## Your goal
Find the line with "The commands -/" in the entries below. Repeat it, every following line, and the line with "theorem execHmCommit_from (s", exactly and with nothing added.

## Recorded data
● ● ● ● ● ● ●

-- ==== Sys2Proof/Laws/Reach.lean ====
section
/-! SUPPORT. Every command's next state is reached from the state before by elementary updates (exec_from), so a property
that each of them keeps is kept by every step; none of them touches the queue. -/

namespace Sys2Proof.Machine

/-! ### Shared outcomes -/

theorem manual_from (r : Requester) (s : State) (body : DbgObj → M s Unit) : From s (manual r s body) := From.runIf _ _ _

theorem serve_from (op : Nat) (s : State) (body : Req → M s Unit) : From s (serve op s body) := by
  unfold serve
  split
  · exact From.runIf _ _ _
  · exact From.next _

theorem serveCtx_from (op c : Nat) (s : State) (body : Req → M s Unit) : From s (serveCtx op c s body) := serve_from _ _ _

theorem serveModel_from (op : Nat) (c : Fin 8) (k : Fin 16) (s : State) (body : Req → M s Unit) :
    From s (serveModel op c k s body) := serveCtx_from _ _ _ _

theorem frameRow_from (m : Fin 4) (t : Nat) (f : NFrame) (s : State) (body : M s Unit) : From s (frameRow m t f s body) :=
  From.ite (From.fault _ _) (From.runIf _ _ _)

theorem commitRow_from (r : Requester) (b : Block) (s : State) : From s (commitRow r b s) := From.runIf _ _ _

theorem ringRow_from (l : Fin 8) (s : State) (body : M s Unit) : From s (ringRow l s body) := From.runIf _ _ _

theorem resvFails_from (l : Fin 8) (m : ResvMsg) (x : LCtl) (d : Nat) (s : State) : From s (resvFails l m x d s) :=
  ringRow_from _ _ _

/-! ### The commands -/

theorem execRegisterWrite_from (s : State) a : From s (execRegisterWrite a s) := From.runIf _ _ _
theorem execStagedSetApply_from (s : State) b chan : From s (execStagedSetApply b chan s) := by
  unfold execStagedSetApply
  repeat' (first | exact From.runIf _ _ _ | exact From.run _ _ | exact From.next _ | exact From.fault _ _ | (extract_lets; clear_value *) | split)
theorem execGrainCommit_from (s : State) r : From s (execGrainCommit r s) := From.runIf _ _ _
theorem execTileCommit_from (s : State) r : From s (execTileCommit r s) := From.runIf _ _ _
theorem execMxCommit_from (s : State) r : From s (execMxCommit r s) := From.runIf _ _ _
theorem execNumCommit_from (s : State) r : From s (execNumCommit r s) := From.runIf _ _ _
theorem execVxCommit_from (s : State) r : From s (execVxCommit r s) := From.runIf _ _ _
theorem execProgCommit_from (s : State) r : From s (execProgCommit r s) := From.runIf _ _ _
theorem execSpCommit_from (s : State) r : From s (execSpCommit r s) := From.runIf _ _ _
theorem execStuCommit_from (s : State) r : From s (execStuCommit r s) := From.runIf _ _ _
theorem execMpCommit_from (s : State) r : From s (execMpCommit r s) := From.runIf _ _ _
theorem execNpCommit_from (s : State) r : From s (execNpCommit r s) := From.runIf _ _ _
theorem execLpCommit_from (s : State) r : From s (execLpCommit r s) := From.runIf _ _ _
theorem execHpCommit_from (s : State) r : From s (execHpCommit r s) := From.runIf _ _ _
theorem execHmCommit_from (s : State) r : From s (execHmCommit r s) := From.runIf _ _ _
theorem execDbgCommit_from (s : State) r : From s (execDbgCommit r s) := From.runIf _ _ _
theorem execPwrCommit_from (s : State) r : From s (execPwrCommit r s) := From.runIf _ _ _
theorem execGrainNowLoRead_from (s : State) r : From s (execGrainNowLoRead r s) := From.runIf _ _ _
theorem execStuCtxJobsLoRead_from (s : State) r : From s (execStuCtxJobsLoRead r s) := From.runIf _ _ _
theorem execTileDbgGo_from (s : State) r value : From s (execTileDbgGo r value s) := From.runIf _ _ _
theorem execTileDbgCaptureDone_from (s : State) done : From s (execTileDbgCaptureDone done s) := by
  unfold execTileDbgCaptureDone
  repeat' (first | exact From.runIf _ _ _ | exact From.run _ _ | exact From.next _ | exact From.fault _ _ | (extract_lets; clear_value *) | split)
theorem execSyncSet_from (s : State) r : From s (execSyncSet r s) := From.runIf _ _ _
theorem execSyncRelease_from (s : State) r : From s (execSyncRelease r s) := From.runIf _ _ _
theorem execSyncClear_from (s : State) r : From s (execSyncClear r s) := From.runIf _ _ _
theorem execFence_from (s : State) r cores : From s (execFence r cores s) := From.runIf _ _ _
theorem execSnapRestore_from (s : State) r value : From s (execSnapRestore r value s) := From.runIf _ _ _
theorem execDbgHalt_from (s : State) r cores : From s (execDbgHalt r cores s) := From.runIf _ _ _
theorem execDbgStep_from (s : State) r cores : From s (execDbgStep r cores s) := From.runIf _ _ _
theorem execDebugHaltTaken_from (s : State) core : From s (execDebugHaltTaken core s) := From.runIf _ _ _
theorem execLinkRetrain_from (s : State) r : From s (execLinkRetrain r s) := From.runIf _ _ _
theorem execWarmReset_from (s : State) r : From s (execWarmReset r s) := From.runIf _ _ _
theorem execCoreRst_from (s : State) r cores : From s (execCoreRst r cores s) := From.runIf _ _ _
theorem execPortRst_from (s : State) r value : From s (execPortRst r value s) := From.runIf _ _ _
theorem execHeldResetStart_from (s : State) u : From s (execHeldResetStart u s) := by
  unfold execHeldResetStart
  repeat' (first | exact From.runIf _ _ _ | exact From.run _ _ | exact From.next _ | exact From.fault _ _ | (extract_lets; clear_value *) | split)
theorem execCoreSelftestDone_from (s : State) core pass : From s (execCoreSelftestDone core pass s) := by
  unfold execCoreSelftestDone
  repeat' (first | exact From.runIf _ _ _ | exact From.run _ _ | exact From.next _ | exact From.fault _ _ | (extract_lets; clear_value *) | split)
theorem execMailboxRing_from (s : State) hsrc pair : From s (execMailboxRing hsrc pair s) := From.runIf _ _ _
theorem execMailboxTake_from (s : State) : From s (execMailboxTake s) := by
  unfold execMailboxTake
  repeat' (first | exact From.runIf _ _ _ | exact From.run _ _ | exact From.next _ | exact From.fault _ _ | (extract_lets; clear_value *) | split)
theorem execReplyAck_from (s : State) hsrc pair : From s (execReplyAck hsrc pair s) := From.runIf _ _ _
theorem execReplyDiscard_from (s : State) pair : From s (execReplyDiscard pair s) := From.runIf _ _ _
theorem execHello_from (s : State) : From s (execHello s) := serve_from _ _ _
theorem execBindPair_from (s : State) pair hsrc bind staging : From s (execBindPair pair hsrc bind staging s) := serve_from _ _ _
theorem execOpenTenants_from (s : State) : From s (execOpenTenants s) := serve_from _ _ _
theorem execPropose_from (s : State) : From s (execPropose s) := serve_from _ _ _
theorem execCommit_from (s : State) : From s (execCommit s) := serve_from _ _ _
theorem execWithdraw_from (s : State) change : From s (execWithdraw change s) := serve_from _ _ _
theorem execRevoke_from (s : State) what : From s (execRevoke what s) := serve_from _ _ _
theorem execKillCtx_from (s : State) ctx : From s (execKillCtx ctx s) := serve_from _ _ _
theorem execCtxResume_from (s : State) ctx : From s (execCtxResume ctx s) := serve_from _ _ _
theorem execModelLoad_from (s : State) ctx slot addr len pin : From s (execModelLoad ctx slot addr len pin s) := serve_from _ _ _
theorem execModelEvict_from (s : State) ctx slot : From s (execModelEvict ctx slot s) := serve_from _ _ _
theorem execModelPin_from (s : State) ctx slot pin : From s (execModelPin ctx slot pin s) := serve_from _ _ _
theorem execModelUnload_from (s : State) ctx slot : From s (execModelUnload ctx slot s) := serve_from _ _ _
theorem execSeqOpen_from (s : State) ctx entry addr : From s (execSeqOpen ctx entry addr s) := serve_from _ _ _
theorem execSeqSet_from (s : State) ctx entry ch : From s (execSeqSet ctx entry ch s) := serve_from _ _ _
theorem execSeqHold_from (s : State) ctx entry : From s (execSeqHold ctx entry s) := serve_from _ _ _
theorem execSeqResume_from (s : State) ctx entry : From s (execSeqResume ctx entry s) := serve_from _ _ _
theorem execSeqClose_from (s : State) ctx entry : From s (execSeqClose ctx entry s) := serve_from _ _ _
theorem execSeqRead_from (s : State) ctx entry : From s (execSeqRead ctx entry s) := serve_from _ _ _
theorem execPoolAdd_from (s : State) ctx count addr : From s (execPoolAdd ctx count addr s) := serve_from _ _ _
theorem execSyncDump_from (s : State) ctx addr : From s (execSyncDump ctx addr s) := serve_from _ _ _
theorem execSliceRelease_from (s : State) ctx slice : From s (execSliceRelease ctx slice s) := serve_from _ _ _
theorem execFwLoad_from (s : State) addr len sigOk version : From s (execFwLoad addr len sigOk version s) := by
  unfold execFwLoad
  repeat' (first | exact From.runIf _ _ _ | exact From.run _ _ | exact From.next _ | exact From.fault _ _ | (extract_lets; clear_value *) | split)
theorem execFwUpdateDone_from (s : State) : From s (execFwUpdateDone s) := by
  unfold execFwUpdateDone
  repeat' (first | exact From.runIf _ _ _ | exact From.run _ _ | exact From.next _ | exact From.fault _ _ | (extract_lets; clear_value *) | split)
theorem execAdmissionComplete_from (s : State) ctx : From s (execAdmissionComplete ctx s) := From.runIf _ _ _
theorem execDebugConsentExpiry_from (s : State) ctx : From s (execDebugConsentExpiry ctx s) := by
  unfold execDebugConsentExpiry
  repeat' (first | exact From.runIf _ _ _ | exact From.run _ _ | exact From.next _ | exact From.fault _ _ | (extract_lets; clear_value *) | split)
theorem execHoldDumpDone_from (s : State) ctx : From s (execHoldDumpDone ctx s) := by
  unfold execHoldDumpDone
  repeat' (first | exact From.runIf _ _ _ | exact From.run _ _ | exact From.next _ | exact From.fault _ _ | (extract_lets; clear_value *) | split)
theorem execBankScrubDone_from (s : State) ctx : From s (execBankScrubDone ctx s) := by
  unfold execBankScrubDone
  repeat' (first | exact From.runIf _ _ _ | exact From.run _ _ | exact From.next _ | exact From.fault _ _ | (extract_lets; clear_value *) | split)
theorem execApertureWrite_from (s : State) hsrc off data rd : From s (execApertureWrite hsrc off data rd s) := From.runIf _ _ _
theorem execApertureRead_from (s : State) hsrc off len rd : From s (execApertureRead hsrc off len rd s) := From.runIf _ _ _
theorem execGrainStrobe_from (s : State) cnt cyc : From s (execGrainStrobe cnt cyc s) := From.runIf _ _ _
theorem execHoldoverEntry_from (s : State) runs : From s (execHoldoverEntry runs s) := From.runIf _ _ _
theorem execHoldoverAdvance_from (s : State) runs : From s (execHoldoverAdvance runs s) := From.runIf _ _ _
theorem execHoldoverLimit_from (s : State) : From s (execHoldoverLimit s) := From.runIf _ _ _
theorem execTimingFrameDue_from (s : State) : From s (execTimingFrameDue s) := From.runIf _ _ _
theorem execTiming_from (s : State) link t1 t2 t3 : From s (execTiming link t1 t2 t3 s) := From.runIf _ _ _
theorem execTimingReply_from (s : State) link t1 t2 t3 t4 : From s (execTimingReply link t1 t2 t3 t4 s) := From.runIf _ _ _
theorem execNop_from (s : State) core e ph : From s (execNop core e ph s) := From.run _ _
theorem execGrain_from (s : State) core e : From s (execGrain core e s) := by
  unfold execGrain
  repeat' (first | exact From.runIf _ _ _ | exact From.run _ _ | exact From.next _ | exact From.fault _ _ | (extract_lets; clear_value *) | split)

● ● ● ● ● ● ●

## Expected output
/-! ### The commands -/

theorem execRegisterWrite_from (s : State) a : From s (execRegisterWrite a s) := From.runIf _ _ _
theorem execStagedSetApply_from (s : State) b chan : From s (execStagedSetApply b chan s) := by
  unfold execStagedSetApply
  repeat' (first | exact From.runIf _ _ _ | exact From.run _ _ | exact From.next _ | exact From.fault _ _ | (extract_lets; clear_value *) | split)
theorem execGrainCommit_from (s : State) r : From s (execGrainCommit r s) := From.runIf _ _ _
theorem execTileCommit_from (s : State) r : From s (execTileCommit r s) := From.runIf _ _ _
theorem execMxCommit_from (s : State) r : From s (execMxCommit r s) := From.runIf _ _ _
theorem execNumCommit_from (s : State) r : From s (execNumCommit r s) := From.runIf _ _ _
theorem execVxCommit_from (s : State) r : From s (execVxCommit r s) := From.runIf _ _ _
theorem execProgCommit_from (s : State) r : From s (execProgCommit r s) := From.runIf _ _ _
theorem execSpCommit_from (s : State) r : From s (execSpCommit r s) := From.runIf _ _ _
theorem execStuCommit_from (s : State) r : From s (execStuCommit r s) := From.runIf _ _ _
theorem execMpCommit_from (s : State) r : From s (execMpCommit r s) := From.runIf _ _ _
theorem execNpCommit_from (s : State) r : From s (execNpCommit r s) := From.runIf _ _ _
theorem execLpCommit_from (s : State) r : From s (execLpCommit r s) := From.runIf _ _ _
theorem execHpCommit_from (s : State) r : From s (execHpCommit r s) := From.runIf _ _ _
theorem execHmCommit_from (s : State) r : From s (execHmCommit r s) := From.runIf _ _ _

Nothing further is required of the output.